Advocates have pushed for special education to be added as a weight to the state’s “Education Cost Sharing” formula for districts that enroll higher numbers of students in special education programs. The proposed changes are similar to weighted funding that currently goes to districts with large populations of multilingual learners and students from low-income households.
A handful of mayors and superintendents from the state’s largest cities, including Hartford, Bridgeport, New Haven, Waterbury and Stamford also gathered Monday to advocate for increases to their state funding and plead their case for the state to pick up some costs for the rising number of students in special education.
District leaders in Hartford, Bridgeport and New Haven say between 20% and 30% of their budgets went toward special education expenditures in 2021-22, totaling between about $80 million up to $140 million.
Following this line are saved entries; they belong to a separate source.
/-- Sample one triangle at the pixels whose samples take pattern entry `e`. A triangle with a position that is no finite
number covers what the free values from `k` on say (log 6). -/
def Pass.sampleTri (ps : Pass) (ox oy e k : Nat) (pos : List (Option (Int × Int))) (vs : List Vertex) (x : Samples) : Samples :=
  let s := ps.samples
  let visit (px py : Nat) (x : Samples) (f : Nat → Int × Int → Samples → Samples) : Samples :=
    (List.range s).foldl (fun x i =>
      if (i + px + 2 * py + ps.seed) % s = e then
        f (((py - oy) * ps.edge + (px - ox)) * s + i)
          (512 * px + 2 * ps.pattern (5 * i) + 1, 512 * py + 2 * ps.pattern (5 * i + 1) + 1) x
      else x) x
  match pos with
  | [some a, some b, some c] =>
    let xs := [a.1, b.1, c.1]
    let ys := [a.2, b.2, c.2]
    (pixelSpan (listMin ys) (listMax ys) oy ps.edge).foldl (fun x py =>
      (pixelSpan (listMin xs) (listMax xs) ox ps.edge).foldl (fun x px =>
        visit px py x fun n p x => match cover a b c p with
          | none => x
          | some (ws, area) =>
            ps.shadeSample x n (interp fmtF32 (vs.map (·.z)) ws area) fun _ =>
              (List.range 4).map fun ch => interp fmtF16 (vs.map fun v => v.rgba.getD ch 0) ws area) x) x
  | _ =>
    (List.range ps.edge).foldl (fun x dy => (List.range ps.edge).foldl (fun x dx =>
      visit (ox + dx) (oy + dy) x fun n _ x =>
        let j := k + 8 * n
        if Config.freeNat j % 2 = 0 then x
        else ps.shadeSample x n (Config.freeNat (j + 1) % 2 ^ 32) fun _ =>
          (List.range 4).map fun c => Config.freeNat (j + 2 + c) % 2 ^ 16) x) x

/-! ### A grid (R335) -/

/-- Free values that a grid may use. -/
def gridFree : Nat := 2 ^ 40

/-- The corners of micropolygon (i, j), counterclockwise in grid order. -/
def quadOf (nu i j : Nat) : List Nat := [j * nu + i, j * nu + i + 1, (j + 1) * nu + i + 1, (j + 1) * nu + i]

/-- Micropolygons of a grid in row-major order that no discarded vertex drops. -/
def gridQuads (nu nv : Nat) (vs : Array Vertex) : List (List Nat) :=
  let all := (List.range (nv - 1)).flatMap fun j => (List.range (nu - 1)).map fun i => quadOf nu i j
  all.filter fun q => !q.any fun n => (vs[n]?).any (·.disc)

/-- A vertex lies outside a box at shutter open or close. -/
def outside (b : Box) (v : Vertex) : Bool :=
  let out (x : Nat) (lo hi : Int) : Bool := f32Nan x || f32Pos x < lo || hi < f32Pos x
  [v.x0, v.x1].any (out · (b.getD 0 0) (b.getD 1 0)) || [v.y0, v.y1].any (out · (b.getD 2 0) (b.getD 3 0))

/-- Sample a grid into tile `k`, whose first pixel is (ox, oy): the pass, and micropolygons counted in LOST. -/
def Pass.sampleGrid (ps : Pass) (k ox oy free : Nat) (g : Grid) (b : List Byte) : Pass × Nat :=
  let vs := ((List.range (g.nu * g.nv)).map fun n => Vertex.ofBytes ((b.drop (32 * n)).take 32)).toArray
  let quads := gridQuads g.nu g.nv vs
  let v (n : Nat) : Vertex := (vs[n]?).getD (Vertex.ofBytes [])
  let lost := (quads.filter fun q => q.any fun n => outside g.box (v n)).length
  let x := (List.range ps.samples).foldl (fun x e =>
    let pos := vs.map (ps.placeVertex e)
    let at_ (n : Nat) : Option (Int × Int) := (pos[n]?).getD none
    (quads.zipIdx).foldl (fun x q =>
      [[0, 1, 2], [0, 2, 3]].zipIdx.foldl (fun x t =>
        let ns := t.1.map fun c => q.1.getD c 0
        ps.sampleTri ox oy e (free + (2 * q.2 + t.2) * 2 ^ 20) (ns.map at_) (ns.map v) x) x) x) (ps.loadSamples k)
  (ps.storeSamples k x, lost)

/-! ### Resolve (R339, R440) -/

/-- The exact mean of F16 samples as a resolved channel. -/
def resolveChannel (n8 : Bool) (vals : List Nat) : Nat :=
  let ns := vals.map (unpack fmtF16)
  let pos : Bool := ns.contains (.inf false)
  let neg : Bool := ns.contains (.inf true)
  if ns.any (·.isNan) || (pos && neg) then (if n8 then 0 else fmtF16.nanBits)
  else if pos then (if n8 then 255 else fmtF16.infBits)
  else if neg then (if n8 then 0 else signed fmtF16 true fmtF16.infBits)
  else
    let sum := ns.foldl (fun (t : Int) x => t + (match x with
      | .fin n m e => mantAt n m e (-24)
      | _ => 0)) 0
    let den := vals.length * 2 ^ 24
    if n8 then
      let m := min sum.toNat den
      let q := 255 * m / den
      let r := 2 * (255 * m % den)
      if r > den || (r == den && q % 2 == 1) then q + 1 else q
    else (roundFrac fmtF16 0 (sum < 0) sum.natAbs vals.length (-24)).bits

/-- The bytes of a resolved pixel. -/
def Pass.pixel (ps : Pass) (samples : List (List Nat)) : List Byte :=
  (List.range 4).flatMap fun c =>
    let v := resolveChannel (ps.rtfmt == 1) (samples.map fun s => s.getD c 0)
    leBytes v (if ps.rtfmt = 1 then 1 else 2)

def Pass.pixelBytes (ps : Pass) : Nat := if ps.rtfmt = 1 then 4 else 8

/-- The clear colour of every sample of a pixel. -/
def Pass.clearSamples (ps : Pass) : List (List Nat) :=
  List.replicate ps.samples ((List.range 4).map fun c => bits ps.clearC (16 * c) 16)

end Sys2Proof.Machine
end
A majority of those expenditures were on tuition at private schools with programs designed for students with severe disabilities.
But Education Committee co-chair Sen. Douglas McCrory, D-Hartford, said lawmakers will need to “do a deeper dive.”
“Yes, we have to look at special education. Yes, we have to look at the cost. Yes, we have to look at the burdens being placed on it, but we have to do a deeper dive,” McCrory said. “We have to look at the outcomes we’re getting for the children that are in these programs.”
Rep. Lezlye Zupkus, a ranking member on the Education Committee, called the Democrat’s priorities “encouraging … issues that should be worked on every session.”
“I hope that as our conversations on the Education Committee progress this session, that those talks don’t lead to legislation that punishes high-performing districts by reducing their funding, or add layers of regulations that undermine the good work they are doing,” she said.